- Cover art of the DVD.

きらめき☆プロジェクト (Kirameki Purojekuto)
- Genre: Comedy, drama, mecha
- Directed by: Katsuhiko Nishijima
- Produced by: Midori Isshiki Kiyoshi Sugiyama
- Written by: Hiroshi Yamaguchi
- Music by: Koichiro Kameyama
- Studio: Studio Fantasia
- Licensed by: AnimeWorks
- Released: June 24, 2005 – February 24, 2006
- Episodes: 5

= Kirameki Project =

2005 OVA by Studio Fantasia

 is an anime/original animated video (OAV) that was produced by Studio Fantasia and directed by Katsuhiko Nishijima.

==Plot==
Gene, a small European island country, is under constant threat of invasion from its neighboring countries using giant robots. Gene is ruled by three princesses, Kana, Nene and Krone. Krone, the eldest princess, has a team of men who are happy to fight for her but they do not. Nene, the youngest daughter, wears a special outfit that allows her to fight. Kana, the middle child, has designed a secret weapon; the fighter robot Junerin, a 60 meter tall robot that resembles a petite French doll. When a robot from Japan appears and wants to battle Junerin, Kana did not want Junerin to fight but it must do so to save the country. Several days after continuing invasions from the Japanese robot, Kana befriends Ooya, and engineer who also previously had fears of robots fighting. After Ooya's failed attempt to defeat Junerin, his boss, Shimada decides to fight her for real. Kana stops worrying about being a coward and fights back by manually controlling Junerin, which was autonomous throughout her fights.
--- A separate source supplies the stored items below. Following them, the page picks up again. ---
/-- MS_RDATA_RETURN (R29, R69, R86, R91, R113, R126, R238): a data line is decrypted and checked, a metadata item is
checked against its parent, a line of a page job is checked for its new key or counters. -/
def effMsRdataReturn (n : Nat) (id : BitVec 10) (data : Line) (sb : Sideband) (poison : Bool) (hw : HwFault)
    (b : Block) : Block :=
  let m := getMcs b n
  match (getPort b n).out.find? (fun o => o.id == id && !o.wr) with
  | none => if (getInst b m.inst).released then portError { inst := m.inst } 5 b else b
  | some o =>
    let b := updPort n (fun p => { p with out := p.out.filter (fun x => !(x.id == id && !x.wr)) }) b
    if o.drop then b
    else
      let b := returnSram n o.what hw b
      match o.what with
      | .data _ => returnData n o data sb poison hw b
      | .item i => returnItem n i data poison hw b
      | .line host =>
        match pageJobOf (getPort b n) host .onRd .reading with
        | some (w, j) => if w.seq = o.seq then progress n (pageLine n w j data sb poison (w.dual && (hw == .dualData || hw == .dualMac)) b) else b
        | none => b
      | _ => b

/-- MS_WACK_RETURN (R118, R115, R91): the entry, the write-back or the line closes. -/
def effMsWackReturn (n : Nat) (id : BitVec 10) (b : Block) : Block :=
  let m := getMcs b n
  match (getPort b n).out.find? (fun o => o.id == id && o.wr) with
  | none => if (getInst b m.inst).released then portError { inst := m.inst } 6 b else b
  | some o =>
    let b := updPort n (fun p => { p with out := p.out.filter (fun x => !(x.id == id && x.wr)) }) b
    match o.what with
    | .entry seq => progress n (updPort n (fun p => { p with haz := p.haz.filter (fun h => h.seq != seq) }) b)
    | .back i => progress n (updPort n (fun p => { p with back := p.back.filter (fun x => !(x.item == i && x.phase == .onMs)) }) b)
    | .line host =>
      match pageJobOf (getPort b n) host .onWr .writing with
      | some (w, _) => progress n (updPort n (setLine w host .done) b)
      | none => progress n (updPort n (fun p => { p with posted := p.posted.filter (fun x => !(x.line == host && x.onMs)) }) b)
    | _ => b

/-- Credits of one kind, one bit per channel, clamped at 255; whether one was discarded (R36). -/
def addCredits (l : List Nat) (bits : BitVec 4) : List Nat × Bool :=
  (l.zipIdx.map (fun e => if bits.getLsbD e.2 then min 255 (e.1 + 1) else e.1),
   l.zipIdx.any (fun e => bits.getLsbD e.2 && decide (255 ≤ e.1)))

/-- MS_CREDIT_RETURN (R36). -/
def effMsCreditReturn (n : Nat) (rd wr : BitVec 4) (b : Block) : Block :=
  let m := getMcs b n
  if !m.present || !(getInst b m.inst).released then b
  else
    let p := getPort b n
    let (r, o1) := addCredits p.rdCrd rd
    let (w, o2) := addCredits p.wrCrd wr
    let b := updPort n (fun p => { p with rdCrd := r, wrCrd := w }) b
    if o1 || o2 then portError { inst := m.inst } 8 b else b

/-- DEFERRED_VERIFY_END (R34, R109, R128, R236): the read retires; a failure poisons the line still held, or raises a
notice for the line delivered. Every failing check is counted. -/
def effDeferredVerifyEnd (n : Nat) (id : BitVec 10) (hw : HwFault) (b : Block) : Block :=
  match (getPort b n).reads.find? (fun r => r.rq.id == id && r.verify && r.needs.isEmpty) with
  | none => b
  | some rd =>
    let dual := rd.lateDual || (rd.dual && hw == .dualMac)
    let all := if dual then Status.sorrelFail :: rd.late else rd.late
    if all.isEmpty then
      if rd.delivered then updPort n (fun p => { p with reads := p.reads.filter (fun r => r.seq != rd.seq) }) b
      else updPort n (mapRd rd.seq (fun r => { r with verify := false })) b
    else
      let b := verifyFails n rd (statusWorst all) b
      memFailures n rd.rq rd.late (if dual then memDual n rd.rq b else b)

/-- MN_RDATA_TRANSFER (R32, R34): the line ready earliest transfers; a read with no verification open retires. -/
def effMnRdataTransfer (n : Nat) (b : Block) : Block :=
  match (getPort b n).rdata with
  | [] => b
  | (seq, out) :: rest =>
    updPort n (fun p => { p with
      rdata := rest, lastRd := some out,
      reads := (p.reads.filter (fun r => !(r.seq == seq && !r.verify))).map (fun r => if r.seq = seq then { r with delivered := true } else r) }) b

/-- MN_PNT_TRANSFER (R34): the notice is accepted, and an owed one takes its place. -/
def effMnPntTransfer (n : Nat) (b : Block) : Block :=
  match (getPort b n).pnt with
  | [] => b
  | x :: rest => updPort n (fun p => fillNotices { p with pnt := rest, lastPnt := some x }) b
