-- ==== Sys2Proof/Machine/Fuses.lean ====
section
/-! DEFINITION. Fuses as they are read (R365 to R367) and the package's own evidence (R279, R284). -/

namespace Sys2Proof.Machine

/-- An OTP word as sensed or last programmed. -/
def otpWord (b : Block) (w : Nat) : BitVec 32 := Sparse.get 0 b.otp.words w

/-- Whether every bit of a code is set in the low 24 bits of a word (R366). -/
def codeSet (x : BitVec 32) (code : Nat) : Bool := x.toNat % 2 ^ 24 &&& code == code

/-- The floor of a life-cycle copy (R366, Table 13.2): 0 BLANK to 3 EOL. -/
def lcFloor (x : BitVec 32) : Nat :=
  if codeSet x 0xFFFFFF then 3 else if codeSet x 0xFFFF then 2 else if codeSet x 0xFF then 1 else 0

/-- The median of three floors. -/
def median (x y z : Nat) : Nat := max (min x y) (min (max x y) z)

/-- Codes of Table 13.2. -/
def lcOf : Nat → Lc
  | 0 => .blank | 1 => .test | 2 => .prod | _ => .eol
def lcNum : Lc → Nat
  | .blank => 0 | .test => 1 | .prod => 2 | .eol => 3
def lcWord : Lc → Nat
  | .blank => 0 | .test => 0xFF | .prod => 0xFFFF | .eol => 0xFFFFFF

/-- The decoded life-cycle state and intent; an intent below the state is the state (R366). -/
def decodedLc (b : Block) : Nat := median (lcFloor (otpWord b 0)) (lcFloor (otpWord b 1)) (lcFloor (otpWord b 2))
def decodedIntent (b : Block) : Nat :=
  max (decodedLc b) (median (lcFloor (otpWord b 3)) (lcFloor (otpWord b 4)) (lcFloor (otpWord b 5)))

/-- A field written once through two banks (R367, Table 13.1): its first status word, first data word, words from bank to bank
and length. -/
structure OtpField where
  status : Nat
  data   : Nat
  stride : Nat
  len    : Nat
  deriving DecidableEq, Repr

def fSerial : OtpField := { status := 0x008, data := 0x010, stride := 2, len := 2 }
def fRoots : OtpField := { status := 0x00A, data := 0x020, stride := 16, len := 16 }
def fOpr : OtpField := { status := 0x00C, data := 0x040, stride := 16, len := 12 }
def fLkey : OtpField := { status := 0x00E, data := 0x060, stride := 16, len := 12 }

/-- The status of a bank: 0 EMPTY, 1 STARTED, 2 DONE, 3 VOID (R367). -/
def bankStatus (b : Block) (f : OtpField) (k : Nat) : Nat := lcFloor (otpWord b (f.status + k))

/-- The field's DONE bank, bank 0 preferred. -/
def doneBank (b : Block) (f : OtpField) : Option Nat := lowestFrom (fun k => bankStatus b f k == 2) 2 0

/-- The bank that a write takes: the first EMPTY one. -/
def emptyBank (b : Block) (f : OtpField) : Option Nat := lowestFrom (fun k => bankStatus b f k == 0) 2 0

/-- The field's value, word 0 lowest; 0 where it is unfused. -/
def otpField (b : Block) (f : OtpField) : Nat :=
  match doneBank b f with
  | some k => (List.range f.len).foldr (fun j a => (otpWord b (f.data + f.stride * k + j)).toNat + 2 ^ 32 * a) 0
  | none => 0

/-- The bits of consecutive words from bit 0 upward. -/
def otpBits (b : Block) (first n : Nat) : List Bool :=
  (List.range n).flatMap (fun k => (List.range 32).map (fun j => (otpWord b (first + k)).getLsbD j))

/-- A thermometer's count (R365). -/
def thermo (b : Block) (first n : Nat) : Nat := ((otpBits b first n).takeWhile id).length

/-- Anti-rollback count and scan-log count. -/
def arbCount (b : Block) : Nat := thermo b 0x080 8
def scanCount (b : Block) : Nat := thermo b 0x088 2

/-- A field as a digest. -/
def otpDigest (b : Block) (f : OtpField) : Digest := BitVec.ofNat 384 (otpField b f)

/-- Self-test result of unit `u` of an instance (BST_UNIT). -/
def bstOf (b : Block) (i u : Nat) : Bst := Sparse.get {} b.boot.bst (16 * i + u)

/-- An instance passes: neither its base, nor its primary logic, nor its ESB failed (R379). -/
def instPass (b : Block) (i : Nat) : Bool := [0, 1, 2].all (fun u => (bstOf b i u).result != 2)

/-- The running firmware's digest and the Layout Image's. -/
def fwDigest (b : Block) : Digest := match b.boot.fw with | some f => digestOf f.2.bytes | none => 0
def layoutDigest (b : Block) : Digest := match b.boot.layout with | some l => digestOf l.bytes | none => 0

/-- Block 0x07: the Sealed Store opened with a set that verified (R273). -/
def storeGood (b : Block) : Bool := b.keys.store.isOpen && !b.keys.store.failed

/-- What this package's own evidence shows (R282), with the bytes of its chains and of its signed response. -/
def ownEvidence (b : Block) (certs resp : Bytes) (nonce : Key) : Evidence :=
  { chainOk := true, ek := importKey b, nonce := nonce, fwHash := fwDigest b, arb := arbCount b, layoutHash := layoutDigest b,
    lcState := BitVec.ofNat 2 (lcNum b.otp.lc), debug := b.boot.debug,
    ppPass := (ppInst b).any (fun i => instPass b i), storeOpen := storeGood b, storeSeq := b.keys.store.seq,
    importGen := b.keys.mint.importGen, certs := certs, resp := resp }

end Sys2Proof.Machine
end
Kana defeats Shimada and his "perfect" robot and peace is returned to the kingdom.

==Characters==
- Princess Krone:
- Princess Kana Else Gene: The middle child.
- Princess Nene:
- Rincle: A robotic creation of Kana.
- Junerin: The 60 meter tall robot creation of Kana, the "little sister" of Rincle.

==Reception==
In his first of two reviews of Kirameki Project, Theron Martin of Anime News Network called Kirameki Project a "a cutesy, quirky, fan service-laden giant robot series, one clearly made by hard-core otaku for hard-core otaku". In his review of the last two episodes he commented favorably on the dramatic elements.
In his Newtype USA review, Sean Sikes commented favourably on the animation techniques, stating, "the effect is stunning and adds a great visual punch to all the action–packed fight sequences". Chris Beveridge and Mark Thomas gave Kirameki Project a "C" in their lukewarm reviews at Mania.com. Jeremy Mullin of IGN describes Kirameki Project as "one very weird show" and stated the giant robot Junerin "literally looks like a giant doll [...] complete with hair, a dress ... it even has an umbrella and a purse! [...] She even provides us with fan service, throwing in some panty shots."